Last night, I allowed Spirit completely take me over. I hadn't done that in quite some time and frankly, it was way overdue. In doing so, I stopped being a victim. I stopped accusing others for what I had allowed them to do in the first place. In one night, I put my life back on the map and regained my purpose. In one night, I looked carefully at the relationships I have been in and especially at the one I recently finished. I took responsibility for all that I had done to mess them up. In one night, I forgave myself for allowing someone to hurt me, while they helped me. And I forgave them for hurting me, while they helped me. And yes, they did help, in many ways. Ways that could not be appreciated at the time, however, they are thought about frequently.

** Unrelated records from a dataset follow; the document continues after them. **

-- ==== Sys2Proof/Machine/StateSafe.lean ====
section
/-! DEFINITION. State of the fault network, FCR, the watchdog block and Fixative (spec/09). -/
namespace Sys2Proof.Machine

/-- A fault message (Table 09.1) with its subject tag (R455). -/
structure FaultMsg where
  src : Nat
  kind : Nat
  sev : Nat
  detail : Nat
  addr : Nat
  time : Nat
  seq : Nat
  subject : Nat
  injected : Bool
  /-- a condition that has ended before FCR accepted the message (R462) -/
  ended : Bool
  deriving DecidableEq, Repr, Inhabited

/-- What a source of fault messages holds: last SEQ, its FIFO of 8 (oldest first), messages dropped since the FIFO
was full, failed sends of the oldest message (R454, R456, R457). -/
structure FaultSrc where
  seq : Nat
  fifo : List FaultMsg
  dropped : Nat
  fails : Nat
  deriving DecidableEq, Repr, Inhabited

/-- An entry of the FCR log: the message and its status word (Table 09.4). -/
structure LogEntry where
  msg : FaultMsg
  live : Bool
  transient : Bool
  shadowed : Bool
  cleared : Bool
  severe : Bool
  escalated : Bool
  cond : Bool
  reactions : Nat
  override : Bool
  count : Nat
  timeHi : Nat
  /-- a read has returned the entry with LIVE = 1 -/
  readLive : Bool
  deriving DecidableEq, Repr, Inhabited

/-- A policy record (Table 09.5). -/
structure Policy where
  normal : Nat
  severe : Nat
  threshold : Nat
  countSev : Nat
  reactSev : Nat
  windowUs : Nat
  irq : Nat
  target : Nat
  ovrKind : Nat
  ovrNormal : Nat
  ovrSevere : Nat
  deriving DecidableEq, Repr, Inhabited

/-- The reset policy (R467). -/
def Policy.reset : Policy :=
  { normal := 0, severe := 0x20, threshold := 16, countSev := 1, reactSev := 0, windowUs := 1000000,
    irq := 0, target := 0, ovrKind := 0, ovrNormal := 0, ovrSevere := 0 }

/-- Classification state of a source (R468). -/
structure SrcClass where
  severe : Bool
  count : Nat
  wstart : Nat
  deriving DecidableEq, Repr, Inhabited

/-- An open reset shadow (R471): the source and subject tag of the reset block, the unit in ADDRESS where the block is one
of several that share a source, and the time at which it ends (none while the reset lasts until an event). -/
structure Shadow where
  src : Nat
  tag : Nat
  unit : Option Nat
  ends : Option Nat
  deriving DecidableEq, Repr, Inhabited

/-- FCR_MY_* of one context (Table 09.17). -/
structure FcrMy where
  evt : Evt
  last0 : Nat
  last1 : Nat
  deriving DecidableEq, Repr, Inhabited

/-- FCR. -/
structure Fcr where
  log : SMap LogEntry
  logNext : Nat
  /-- entries held, at most 1,024 -/
  logHeld : Nat
  overwritten : Nat
  /-- kinds not cleared, key 256 × source + kind; the value tells whether a set applied to it included PIN (R464, R478) -/
  uncleared : SMap (Option Bool)
  cls : SMap SrcClass
  policy : SMap (Option Policy)
  policyLoaded : Bool
  pinSev : Nat
  /-- the chip-level safe state (R473) -/
  chipSafe : Bool
  /-- a chip reset that is to come: true when by a CHIP_RESET reaction, false when by the chip-level safe state -/
  chipReset : Option Bool
  /-- times of the counted reactions of the last 1 ms (R472) -/
  counted : List Nat
  shadows : List Shadow
  my : SMap FcrMy
  /-- level of ERR_N when the module left Shutdown-Test (R481) -/
  parkErr : Bool
  /-- FCR runs on the monitor oscillator: CLK_MAIN has been lost and S07 has not restored it (R476) -/
  clkLost : Bool
  deriving DecidableEq, Repr, Inhabited

/-- A watchdog's running set (R483, R488). -/
structure WdgRun where
  /-- time units counted before the last hold -/
  base : Nat
  /-- running since this time; none while held -/
  since : Option Nat
  first : Bool
  pos : Nat
  nextKey : Nat
  seen : BitVec 32
  deriving DecidableEq, Repr, Inhabited

/-- A partition watchdog with its task-sequence monitor (Table 09.9). -/
structure Wdg where
  configured : Bool
  owner : Nat
  seqMode : Bool
  source : Nat
  /-- prescaler minus 1 -/
  prescM1 : Nat
  openT : Nat
  closeT : Nat
  firstClose : Nat
  cpmask : BitVec 32
  order : List Nat
  /-- deadlines in ticks -/
  late : SMap (Option Nat)
  run : WdgRun
  second : Option WdgRun
  evt : Evt
  /-- services suppressed by fault injection (R514) -/
  suppressed : Bool
  deriving DecidableEq, Repr, Inhabited

/-- The supervisor watchdog (R482). -/
structure SupWdg where
  /-- time of the last accepted service, or of the last reset of the supervisor lanes -/
  last : Nat
  first : Bool
  /-- stopped with CLK_MAIN since this time (R476) -/
  stop : Option Nat
  deriving DecidableEq, Repr, Inhabited

/-- A Fixative channel (R496, R497, Table 09.15). -/
structure FixCh where
  configured : Bool
  safe : Nat
  holdMs : Nat
  rampMs : Nat
  staleMs : Nat
  owner : Nat
  armed : Nat
  armTime : Nat
  hasArmed : Bool
  /-- NEVER, set by a start and cleared by arming -/
  never : Bool
  staleHeld : Bool
  holdVal : Nat
  out : Nat
  /-- drives S at once (R510) -/
  forced : Bool
  deriving DecidableEq, Repr, Inhabited

/-- An inserted channel value of a last-word frame (Table 09.13). -/
structure FixVal where
  ch : Nat
  off : Nat
  wide : Bool
  big : Bool
  deriving DecidableEq, Repr, Inhabited

/-- The check field of a last-word frame: CRC-16 rather than CRC-8, offset, DATA_ID, first and last byte covered. -/
structure FixCrc where
  crc16 : Bool
  off : Nat
  dataId : Nat
  first : Nat
  last : Nat
  deriving DecidableEq, Repr, Inhabited

/-- A last-word frame (Table 09.13) and its state (Table 09.15). -/
structure FixFr where
  configured : Bool
  /-- CAN controller 0 to 15, or 16 + an external Ethernet port -/
  port : Nat
  format : Nat
  canId : Nat
  len : Nat
  periodMs : Nat
  offsetMs : Nat
  val0 : Option FixVal
  val1 : Option FixVal
  /-- byte offset, and 4-bit rather than 8-bit -/
  cnt : Option (Nat × Bool)
  crc : Option FixCrc
  owner : Nat
  template : List Byte
  txcount : Nat
  counter : Nat
  txerr : Bool
  queued : Option (List Byte)
  stopped : Bool
  deriving DecidableEq, Repr, Inhabited

/-- Fixative (Table 09.15). -/
structure Fix where
  engaged : Bool
  chipLvl : Bool
  rampsDone : Bool
  releasing : Bool
  causeSrc : Nat
  causeKind : Nat
  engageTime : Nat
  /-- the number of the next tick since engagement -/
  tick : Nat
  ch : SMap FixCh
  fr : SMap FixFr
  oscBad : Bool
  /-- the chip reset of this engagement has been made (R473) -/
  resetDone : Bool
  deriving DecidableEq, Repr, Inhabited

/-- Factory test mode (R513): FTEST_N was low at the last chip reset; the words whose stored bits an injection has
inverted (R514), by error key. -/
structure Ftest where
  low : Bool
  words : SMap Bool
  deriving DecidableEq, Repr, Inhabited

end Sys2Proof.Machine
end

In one night, I regained my purpose and all that Spirit had shown many years before. I took responsibility for running away from what I have been called to do and who I have called to be. In one night, I re-membered why I was put on the path and found my old foot steps and put my feet back into them. I listened and I heard Spirit explain to me, As was explained years before, that I AM here to give the knowledge that was given to me before I got here. In one night, I regained love of myself and of others. Today, I can honestly say I feel nothing but love for everyone and everything. Today, I trust the love within me, that is Spirit and I know that unconditional love is for everyone, even when it's not expressed in the best way possible.
In one night, I give thanks and I am grateful for EVERYONE that is and has been a part of my life. I thank you for all that each of you have taught and I want you to know, That though it didn't seem like, I was paying attention and I got it.